Carlos Menem entendió que el poder político en Argentina es prestado y le cedió el país a los grupos concentrados, nacionales y transnacionales, antes de que lo saquen a tiros como a sus predecesores o desestabilizándolo, como le ocurrió a Alfonsín, a quien también ya habían intentado sacarlo con los tanques.

Y otra vez, como a lo largo de 200 años, en los 90 los ricos se hicieron más ricos y los pobres más pobres y cuando se alcanzó la mayor concentración de la riqueza en décadas (o la peor distribución, según se mire) el país le explotó en la mano a Fernando de la Rúa, un hombre incapaz de comprender la grieta real, un presidente que estudió historia con Billiken.

Luego vinieron Néstor Kirchner y Cristina Fernández, dos millonarios demagogos, ex menemistas que usufructuaron las banderas populares, saquearon el país, hicieron más ricos a los ricos, e inundaron a la Argentina de prebendas, planes sociales y trabajos ficticios.

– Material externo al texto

/-- The journal holds at most 64 entries, no two for one slot, none equal to its slot's active entry (law 1, R39); the
entries of the map and of the journal hold values that R21 allows. -/
def State.JournalLaw (s : State) : Prop :=
  (∀ i < 1024, (s.activeEntry i).OkAt i) ∧
  (∀ e ∈ s.cj.journal, e.slot < 1024 ∧ e.entry.OkAt e.slot ∧ e.entry ≠ s.activeEntry e.slot) ∧
  (s.cj.journal.map (·.slot)).Nodup ∧ s.cj.journal.length ≤ 64

/-- How many output slots of a view are SWITCHED from input slot `u` (R29). -/
def fedFrom (view : Nat → Entry) (u : Nat) : Nat := countSlots fun i => (view i).source? == some u

/-- FOLIM is 1 to 64 (R32); every fan-out counter equals the number of output slots that the effective view feeds from
its input slot, and is at most 64 (R29); so are the counts of the active map (R31). -/
def State.FanOutLaw (s : State) : Prop :=
  1 ≤ s.cm.folim.toNat ∧ s.cm.folim.toNat ≤ 64 ∧
  ∀ u < 1024, s.cm.fanout.get u = fedFrom s.effective u ∧ s.cm.fanout.get u ≤ 64 ∧ fedFrom s.activeEntry u ≤ 64

/-! ## Reservations (laws 4, 5 and 6) -/

/-- The fields of a claim are in the ranges of Table 4-2. -/
def Claim.Ok (c : Claim) : Prop :=
  c.stream ≤ 15 ∧ 1 ≤ c.width ∧ c.width ≤ 16 ∧ c.first + c.width ≤ 64 ∧ c.tag ≠ 0 ∧ c.tag.toNat ≤ 255 ∧
    c.lease ≠ 0 ∧ c.remaining ≠ 0

/-- Laws 4, 5 and 6 (R67, R79): no slot is covered by two records; every slot that a record covers is IDLE in the
active map; a HELD record's slots have no journal entry; a BOUND record covers a slot that has one. -/
def State.ReservationLaw (s : State) : Prop :=
  (∀ r < 32, ∀ c, (s.sau.recs.get r).claim? = some c →
    c.Ok ∧ ∀ slot, c.covers slot = true → s.activeEntry slot = .idle) ∧
  (∀ r < 32, ∀ c, s.sau.recs.get r = .held c → c.inJournal s.cj.journal = false) ∧
  (∀ r < 32, ∀ c, s.sau.recs.get r = .bound c → c.inJournal s.cj.journal = true) ∧
  (∀ r < 32, ∀ r' < 32, ∀ c c', r ≠ r' → (s.sau.recs.get r).claim? = some c → (s.sau.recs.get r').claim? = some c' →
    ∀ slot, ¬(c.covers slot = true ∧ c'.covers slot = true))

/-! ## Engines and the result queue (R104, R119, law 10) -/

/-- The fields of a configuration record pass the checks of R105, which include the ranges of Table 6-1. -/
def EngineConfig.Ok (c : EngineConfig) : Prop :=
  8 ≤ c.len ∧ c.len ≤ 32 ∧ c.chkStream ≤ 15 ∧ c.chkSlot ≤ 63 ∧ c.chkWidth ≤ 16 ∧
    (c.chkWidth = 0 ∨ c.chkSlot + c.chkWidth ≤ 64) ∧ 1 ≤ c.lossThreshold ∧ c.lossThreshold ≤ 64

/-- What a checker holds is in the ranges of R119. -/
def Checker.Ok (c : EngineConfig) : Checker → Prop
  | .off => True
  | .hunting coll => coll.length < c.seedLength
  | .confirming _ count => count < 64
  | .locked _ bits errs => bits < 256 ∧ errs ≤ bits

/-- R104, R107, R114, R116, R119: a configuration in range; at most 255 pending injections, none unless RUNNING; the
checker OFF exactly when the engine is not RUNNING; a run only on a configured checker (R127). -/
def Engine.Ok (e : Engine) : Prop :=
  e.cfg.Ok ∧ e.gen.pendingInj ≤ 255 ∧ e.checker.Ok e.cfg ∧
  (e.run.isRunning = true → e.checker ≠ .off ∧ e.cfg.chkWidth ≠ 0) ∧
  (e.run.isRunning = false → e.checker = .off ∧ e.gen.pendingInj = 0)

/-- Every engine is so. -/
def State.EngineLaw (s : State) : Prop := ∀ n < 4, (s.engine n).Ok

/-- Law 10 (R138, R139): at most 8 records in the queue; the backlog lists the ENDED engines, each once; there is one
only while the queue holds 8 records. -/
def State.QueueLaw (s : State) : Prop :=
  s.rq.queue.length ≤ 8 ∧ s.rq.backlog.Nodup ∧ (∀ n ∈ s.rq.backlog, n < 4) ∧
  (∀ n < 4, n ∈ s.rq.backlog ↔ (s.engine n).run.name = .ended) ∧
  (s.rq.backlog ≠ [] → s.rq.queue.length = 8)

/-! ## Supervisors, settings, the Command Engine and the reset hold -/

/-- The count of a supervisor is in the range of Table 5-1. -/
def SvState.Ok : SvState → Prop
  | .clear => True
  | .suspect k => 1 ≤ k.toNat ∧ k.toNat ≤ 14
  | .fault => True
  | .recovering k => 1 ≤ k.toNat ∧ k.toNat ≤ 254

/-- R88, R89, R91: counts in range; a disabled supervisor is CLEAR with no last sample; the thresholds are never 0. -/
def State.SupervisorLaw (s : State) : Prop :=
  s.sv.decl ≠ 0 ∧ s.sv.clrc ≠ 0 ∧
  ∀ i < 16, (s.sv.sups.get i).state.Ok ∧
    (s.sv.sven.getLsbD i = false → s.sv.sups.get i = { state := .clear, lastSample := none })

/-- R164: no source has level 0. -/
def State.LevelLaw (s : State) : Prop := ∀ k < 26, s.iu.level k ≠ 0

/-- R146: while BUSY, the last command code is the code of the command in progress. -/
def State.CommandLaw (s : State) : Prop := ∀ c, s.ce.busy = some c → s.ce.lastCode = some c.code

/-! ## The range of every piece of state (R177) -/

/-- Table 2-1. -/
def Entry.InRange : Entry → Prop
  | .idle => True
  | .switched src _ _ _ w m => src < 1024 ∧ m < w ∧ w ≤ 16
  | .constant _ w m => m < w ∧ w ≤ 16
  | .test n w m => n < 4 ∧ m < w ∧ w ≤ 16

/-- The least first-lock offset is 2 (R134). -/
def LiveCounters.InRange (l : LiveCounters) : Prop := ∀ x, l.firstLock = some x → 2 ≤ x.toNat

/-- Table 7-5. -/
def ResultRecord.InRange (r : ResultRecord) : Prop := r.engine < 4 ∧ r.live.InRange

/-- Table 6-1. -/
def EngineConfig.InRange (c : EngineConfig) : Prop :=
  8 ≤ c.len ∧ c.len ≤ 32 ∧ c.chkStream ≤ 15 ∧ c.chkSlot ≤ 63 ∧ c.chkWidth ≤ 16 ∧
    1 ≤ c.lossThreshold ∧ c.lossThreshold ≤ 64

/-- R119. -/
def Checker.InRange (c : EngineConfig) : Checker → Prop
  | .off => True
  | .hunting coll => coll.length ≤ c.seedLength
  | .confirming _ count => count ≤ 64
  | .locked _ bits errs => bits ≤ 255 ∧ errs ≤ 256

/-- R104, R107, R119, R134, R137. -/
def Engine.InRange (e : Engine) : Prop :=
  e.cfg.InRange ∧ e.gen.pendingInj ≤ 255 ∧ e.gen.seq.wordPos < e.cfg.len ∧ e.checker.InRange e.cfg ∧
    e.live.InRange ∧ e.snap.live.InRange ∧ ∀ r, e.run = .ended r → r.InRange

/-- Every piece of state that can leave its range has a value of it: the map, the counters and FOLIM (R20, R29, R32), the
journal (R39), the records (Table 4-2), the supervisors and their thresholds (R88, R91), the engines, the queue and the
backlog (R138, R139), the levels (R164), and what the model holds of the frame in progress. -/
def State.InRange (s : State) : Prop :=
  (∀ i < 1024, (s.activeEntry i).InRange ∧ s.cm.fanout.get i ≤ 64) ∧ 1 ≤ s.cm.folim.toNat ∧ s.cm.folim.toNat ≤ 64 ∧
  s.cj.journal.length ≤ 64 ∧ (∀ e ∈ s.cj.journal, e.slot < 1024 ∧ e.entry.InRange) ∧
  (∀ r < 32, ∀ c, (s.sau.recs.get r).claim? = some c → c.Ok) ∧
  s.sv.decl ≠ 0 ∧ s.sv.clrc ≠ 0 ∧ (∀ i < 16, (s.sv.sups.get i).state.Ok ∧ (s.oa.frameState.get i).Ok) ∧
  (∀ n < 4, (s.engine n).InRange) ∧
  s.rq.queue.length ≤ 8 ∧ (∀ r ∈ s.rq.queue, r.InRange) ∧ s.rq.backlog.Nodup ∧ (∀ n ∈ s.rq.backlog, n < 4) ∧
  (∀ k < 26, s.iu.level k ≠ 0) ∧
  (∀ i < 16, s.rfm.captured.get i ≤ 64 ∧ s.oa.next.get i ≤ 64) ∧
  (∀ n < 4, ∀ em, s.oa.emit.get n = some em → em.cfg.InRange ∧ ∀ q, em.tail = some q → q.wordPos < em.cfg.len)

/-- R177: while the part is held in reset, every block stands at its hardware reset values. Those of idleInForce,
frameState, frame, next, emit and captured, which no rule gives, are the model's choice (log 10). -/
def State.ResetLaw (s : State) : Prop :=
  s.inReset = true →
    s = { State.reset with pins := s.pins, held := s.held, freeDraws := s.freeDraws, pending := s.pending }

/-! ## The frame starts of an engine -/

/-- Frames run reaches the duration of the engine's run at the next frame start that it counts (R129). -/
def Engine.reachesDuration (e : Engine) : Prop :=
  e.cfg.duration ≠ 0 ∧
    (satInc e.live.framesRun).toNat = e.cfg.duration.toNat * (if e.cfg.unit = .seconds then 8000 else 1)

/-- No commit is applied at the frame start, or the one applied leaves engine `n` a TEST connection (R131). -/
def State.keepsTest (s : State) (e : FrameEvent) (n : Nat) : Prop :=
  ¬s.triggerMetAt e ∨ (s.JournalLaw ∧ ∃ i < 1024, (s.effective i).engine? = some n)

/-- The bits that a frame start from `s` presents to the checker of a configuration: those of its slots in the input frame
that the frame start completes (R7, R120). -/
def State.arrivedBits (s : State) (c : EngineConfig) : List Bool :=
  (List.range (8 * c.chkWidth)).map fun k =>
    (s.rfm.receiving.get (64 * c.chkStream + c.chkSlot + k / 8)).getLsbD (7 - k % 8) ^^ c.invert

/-- A frame start that leads from `s` to `t` is counted for engine `n` by steps 1 to 3 of R126, and its SYNC_CHANGE is
raised (R120, R121, R125, R134). `after` is the checker after step 2. -/
def State.countsFrame (s t : State) (n : Nat) (after : Checker) : Prop :=
  ∀ cfg old new, cfg = (s.engine n).cfg → old = (s.engine n).live → new = (t.engine n).live →
    new.framesRun = satInc old.framesRun ∧ new.errorsInjected = old.errorsInjected ∧
    new.framesLocked = (if after.name = .locked then satInc old.framesLocked else old.framesLocked) ∧
    (old.framesRun = 0 →
      after = (s.engine n).checker ∧ new.bitErrors = old.bitErrors ∧
      new.syncLosses = old.syncLosses ∧ new.faultFrames = old.faultFrames ∧ new.firstLock = old.firstLock ∧
      t.flag (6 + n) = s.flag (6 + n)) ∧
    (old.framesRun ≠ 0 → (t.sv.sups.get cfg.chkStream).state.faulted = true → (s.engine n).checker ≠ .off →
      after = .hunting [] ∧ new.bitErrors = old.bitErrors ∧
      new.faultFrames = satInc old.faultFrames ∧ new.firstLock = old.firstLock ∧
      new.syncLosses =
        (if (s.engine n).checker.name = .locked then satInc old.syncLosses else old.syncLosses) ∧
      (t.flag (6 + n) = true ↔ s.flag (6 + n) = true ∨ (s.engine n).checker.name = .locked)) ∧
    (old.framesRun ≠ 0 → (t.sv.sups.get cfg.chkStream).state.faulted = false →
      ∀ w, w = (s.arrivedBits cfg).foldl (checkBit cfg)
            { checker := (s.engine n).checker, bitErrors := old.bitErrors, syncLosses := old.syncLosses,
              changed := false, entered := false } →
        after = w.checker ∧ new.bitErrors = w.bitErrors ∧ new.syncLosses = w.syncLosses ∧
        new.faultFrames = old.faultFrames ∧
        new.firstLock =
          (if w.entered = true ∧ old.firstLock = none then some (satInc old.framesRun) else old.firstLock) ∧
        (t.flag (6 + n) = true ↔ s.flag (6 + n) = true ∨ w.changed = true))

Ahora Mauricio Macri parece reeditar una especie menemismo del Siglo XXI, y decimos parece porque hasta ahora mostró una gestión repleta de improvisaciones, marchas y contramarchas.

Cambiemos es un menemismo pos De la Rúa, es decir sin eliminar las prebendas que garantizan la paz social, porque saben que es tanta la desigualdad que sin planes sociales el país estallaría, y además con los mismos socios capitalistas de los Kirchner, como Cristóbal López, por ejemplo, a quien Macri le acaba de adjudicar una obra millonaria en Bariloche.

Dos mitades

Entender que no hay políticos corruptos sin una sociedad corrupta, es comprender que el cambio es mucho más profundo que meter un voto en una urna.

Aceptar que si hay muchos coimeros es porque hay una mayoría que coimea y que si los políticos mienten es porque sus votantes son mentirosos, no al revés.

No es que tenemos mala suerte con nuestros gobernantes. Muchos son malos porque también muchos de nosotros somos malos.

Mientras la mitad de los argentinos esté convencida de que la culpa de todos los males la tiene la otra mitad no hay solución posible. Porque no puede salir una mitad sin la otra y, mucho menos, a costa de la otra. Un país no se hace con dos mitades.

Esta confrontación constante a la que estamos sometidos se agudiza en tiempos electorales y ya escuchamos todo el día a los principales candidatos atacar sin tregua a sus adversarios. Porque no disienten, no debaten, no dirimen diferencias, se atacan, y de la peor manera.

Debemos entender de una vez por todas que el enemigo de la patria no es el otro, es el que discrimina, el que menosprecia, el que insulta al diferente, el que coimea, el que explota, el que evade, el que pretende salvarse solo, el que le dice negro al que tiene piel oscura. Ese es el enemigo. Y mientras estos seamos mayoría, como hoy lo somos, la Argentina será desigual, injusta, hostil, con ricos cada vez más ricos y pobres más pobres.

Esa es la verdadera Argentina y esconderla detrás de una escarapela, del cabildo, la Casa Histórica y de la demagogia chauvinista -condición obligada para hacer política- sólo ayuda a profundizar la grieta y a prolongar una agonía que lleva 200 años, con guerras civiles, seis golpes militares “exitosos” y una decena de intentos, estallidos sociales, saqueos, inflación que va y viene siempre y crisis económicas terminales en todas y cada una de las décadas. En definitiva, un país que en dos siglos no ha podido demostrar ser viable.